Complex Concurrent Engineering and the Design Structure Matrix Method
Ali Yassine and Dan Braha
Concurrent engineering (CE) principles have considerably matured over the last decade. However, many companies still face enormous challenges when implementing and managing CE practices. This is due to the increased complexity of engineering products and processes, on one hand, and the lack of corresponding CE models and tools, on the other hand.
This paper focuses on four critical problems that challenge management while implementing concurrent engineering (CE) in complex product development (PD) projects. We refer to these problems as: iteration, overlapping, decomposition & integration, and convergence problems. We describe these problems proposing a unified modeling and solution approach based on the design structure matrix (DSM) method, which is an information exchange model that allows managers to represent complex task relationships to better plan and manage CE initiatives.
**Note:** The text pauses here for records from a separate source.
-- ==== Sys2Proof/Machine/EnergyOps.lean ====
section
/-!
DEFINITION. Metering as shared operations (R179 to R198): the samples and moving means of a point, accumulators and direction,
intervals and their records, saves, gaps and the supply-side checks. Values are exact: samples in units of 2^-91 of full
scale, products in 2^-182; the roundings that remain are the model's (notes/assumptions/8.md).
-/

namespace Sys2Proof.Machine

open Sys2Proof

/-! The cycle clock at a tag. -/

/-- The cycle clock's position at TAI time `t` in 2^-64 turn, its cycles counted without a wrap: its present position
less its frequency times the time since. -/
def cyclePos (s : State) (t : Nat) : Int :=
  let d : Int := (s.tai : Int) - (t : Int)
  (((s.mast.cyc.era * 2 ^ 32 + s.mast.cyc.count) * 2 ^ 64 + s.mast.cyc.angle : Nat) : Int)
    - (s.mast.cyc.freq : Int) * d * 2 ^ 64 / ((1000000000 * taiSecUnit : Nat) : Int)

/-- The turn in which it stands there. -/
def cycleTurn (s : State) (t : Nat) : Nat := (cyclePos s t / 2 ^ 64).toNat

/-- The samples in the latest whole cycle, from the turns of the samples, newest first (R182); 0: none is whole. -/
def wholeN (turns : List Nat) : Nat :=
  match turns with
  | [] => 0
  | t :: _ => if turns.any (fun x => decide (x + 1 < t)) then turns.count (t - 1) else 0

/-! Points (R179, R180). -/

def meter (s : State) (k : Nat) : Meter := tget {} s.scales.en.points k

def setScales (f : Scales → Scales) (s : State) : State := { s with scales := f s.scales }

def setEnergy (f : Energy → Energy) (s : State) : State := setScales (fun x => { x with en := f x.en }) s

def setMeter (k : Nat) (x : Meter) (s : State) : State :=
  setEnergy (fun e => { e with points := tset {} e.points k x }) s

/-- Update the part of a point that a save holds. -/
def setInfo (k : Nat) (f : EnPoint → EnPoint) (s : State) : State :=
  setMeter k { meter s k with info := f (meter s k).info } s

def ptWiring (s : State) (k : Nat) : Nat := rdF s (PT_CFG k) 0 2

/-- The points SCL_EN_CFG enables. -/
def enabledPoints (s : State) : List Nat := (List.range 8).filter (fun k => rdB s SCL_EN_CFG k)

/-- Voltage and current elements of a wiring: 3P4W, 3P3W, 1P2W. -/
def elements (w : Nat) : Nat := if w = 0 then 3 else if w = 1 then 2 else 1

def metering (s : State) : Bool := rdB s SCL_EN_STATUS 0

def enReefed (s : State) : Bool := rdB s SCL_EN_STATUS 1

/-- K in units of 2^-298 W per unit product (R180). -/
def scaleK (s : State) (k : Nat) : Int := f32Val (rd s (PT_VFS k)) * f32Val (rd s (PT_IFS k))

/-! Moving means (R181, R182). -/

/-- The sum of the products of two lists. -/
def dot : List Int → List Int → Int
  | x :: xs, y :: ys => x * y + dot xs ys
  | _, _ => 0

/-- The sum of the squares of element `j` over samples. -/
def sqSum (f : MetSample → List Int) (j : Nat) (xs : List MetSample) : Nat :=
  (xs.map (fun x => ((f x).getD j 0).natAbs * ((f x).getD j 0).natAbs)).sum

/-- n times P_k, Q_k and S_k over the window, in products of full scales (2^-182). -/
structure MeanSum where
  n : Nat
  p : Int
  q : Int
  sap : Nat
  deriving DecidableEq, Repr

/-- The sums of the latest n samples. -/
def meanSum (w n : Nat) (hist : List MetSample) : MeanSum :=
  let xs := hist.take n
  let p := (xs.map (fun x => x.p)).sum
  let q := (xs.map (fun x => x.q)).sum
  { n := n, p := p, q := q,
    sap := if w = 1 then magnitude p q
      else ((List.range (elements w)).map (fun j => isqrt (sqSum MetSample.vs j xs * sqSum MetSample.cs j xs))).sum }

/-- The creep threshold as n times the product it stands for: K x sum >= C x n. -/
def atCreep (s : State) (k n : Nat) (x : Int) : Bool := decide (f32Val (rd s (PT_CREEP k)) * (n : Int) * 2 ^ 331 ≤ scaleK s k * x)

/-- The contribution of a sum of n products to an accumulator, in units of 2^-48 Wh (R183, R185), at the rate `fo`. -/
def contribution (s : State) (k n fo : Nat) (x : Int) : Nat :=
  (scaleK s k * x / ((n * 3600 * atLeast 1 fo * 2 ^ 432 : Nat) : Int)).toNat

/-! Direction and accumulators (R183 to R185). -/

/-- DIR after a mean (R184); true: export. -/
def newDir (s : State) (k : Nat) (m : MeanSum) (old : Option Bool) : Bool :=
  if atCreep s k m.n m.p then false else if atCreep s k m.n (-m.p) then true else old.getD false

/-- The accumulators of Table 7.1 that take a mean, with the sum each takes. -/
def takers (s : State) (k : Nat) (m : MeanSum) (dir : Bool) : List (Nat × Int) :=
  let sap : Int := m.sap
  [(0, m.p, atCreep s k m.n m.p), (1, -m.p, atCreep s k m.n (-m.p)),
   (2, sap, atCreep s k m.n sap && !dir), (3, sap, atCreep s k m.n sap && dir),
   (4, m.q, atCreep s k m.n m.q && !dir && decide (0 < m.q)), (5, m.q, atCreep s k m.n m.q && dir && decide (0 < m.q)),
   (6, -m.q, atCreep s k m.n (-m.q) && dir && decide (m.q < 0)),
   (7, -m.q, atCreep s k m.n (-m.q) && !dir && decide (m.q < 0))].filterMap
    (fun t => if t.2.2 then some (t.1, t.2.1) else none)

/-- Eight accumulators. -/
def acc8 (l : List Nat) : List Nat := (List.range 8).map (fun j => l.getD j 0)

/-- An accumulator takes a contribution; it wraps at 96 bits. -/
def addAcc (acc : List Nat) (j d : Nat) : List Nat := listSet (acc8 acc) j ((acc.getD j 0 + d) % 2 ^ 96)

/-- The visible 64 bits. -/
def visible (a : Nat) : Nat := a / 2 ^ 32

/-! Interval flags (W5 of Table 7.3). -/

abbrev fPARTIAL : Nat := 0
abbrev fGAP : Nat := 1
abbrev fFCAL : Nat := 2
abbrev fSUSPECT : Nat := 3
abbrev fCYC : Nat := 4
abbrev fUCAL : Nat := 5
abbrev fREEFED : Nat := 6
abbrev fINVALID : Nat := 7
abbrev fSTEP : Nat := 8
abbrev fRESTORED : Nat := 9

def flagIf (b : Bool) (k f : Nat) : Nat := if b then f ||| 2 ^ k else f

def ivFlag (b : Bool) (k : Nat) (x : Interval) : Interval := { x with flags := flagIf b k x.flags }

/-- FCAL_BAD (R167). -/
def fcalBad (s : State) : Bool := rdB s SCL_FCAL_STAT 1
Integrated Simulation and Design Synthesis
David Wallace, Elaine Yang and Nicola Senin
The potential benefits of mathematically predicting and analyzing the integrated behavior of product concepts throughout the design synthesis cycle are widely recognized. Better up-front integrated design will not only reduce development time and cost, but also will yield higher quality products with improved performance. Many academic researchers and companies have attempted to develop integrated simulation environments, and it has been observed consistently that significant difficulties arise because of the large scale, complexity, rate-of-change, heterogeneity, and proprietary barriers associated with product design synthesis. However, the focus of most integration efforts has been on enabling technology, while the process of how integrated systems are constructed has not been questioned.
The literature acknowledges that it is very difficult to represent and structure emergent processes using explicit system definition techniques like those that have been almost universally adopted. The belief that design synthesis is an emergent system definition process drives the search for a different approach to building integrated design simulations. Inspired by a vision of the World-Wide Web as an emergent informationnetwork building environment, a World-Wide Simulation Web concept is proposed for defining an emergent, integrated, simulation-building environment. Participants should be able to make interfaces to local sub-system simulations parametrically operable and accessible over the Internet. Furthermore, any participant should be able to make relationships between parameters in different simulation interfaces or to create additional models that bridge interfaces to different simulations distributed over the Internet.
The DOME (Distributed Object-based Modeling Environment) project has developed a software infrastructure for the purpose of refining and testing emergent simulation definition concepts. A federating solving mechanism has been developed that allows local solvers to respond in a manner that is consistent with the overall system structure even though there is no centralized coordination of the simulation. Results from several pilot studies support the belief that an emergent, decentralized approach to building integrated simulations can resolve many of the difficulties associated with integrated system simulation.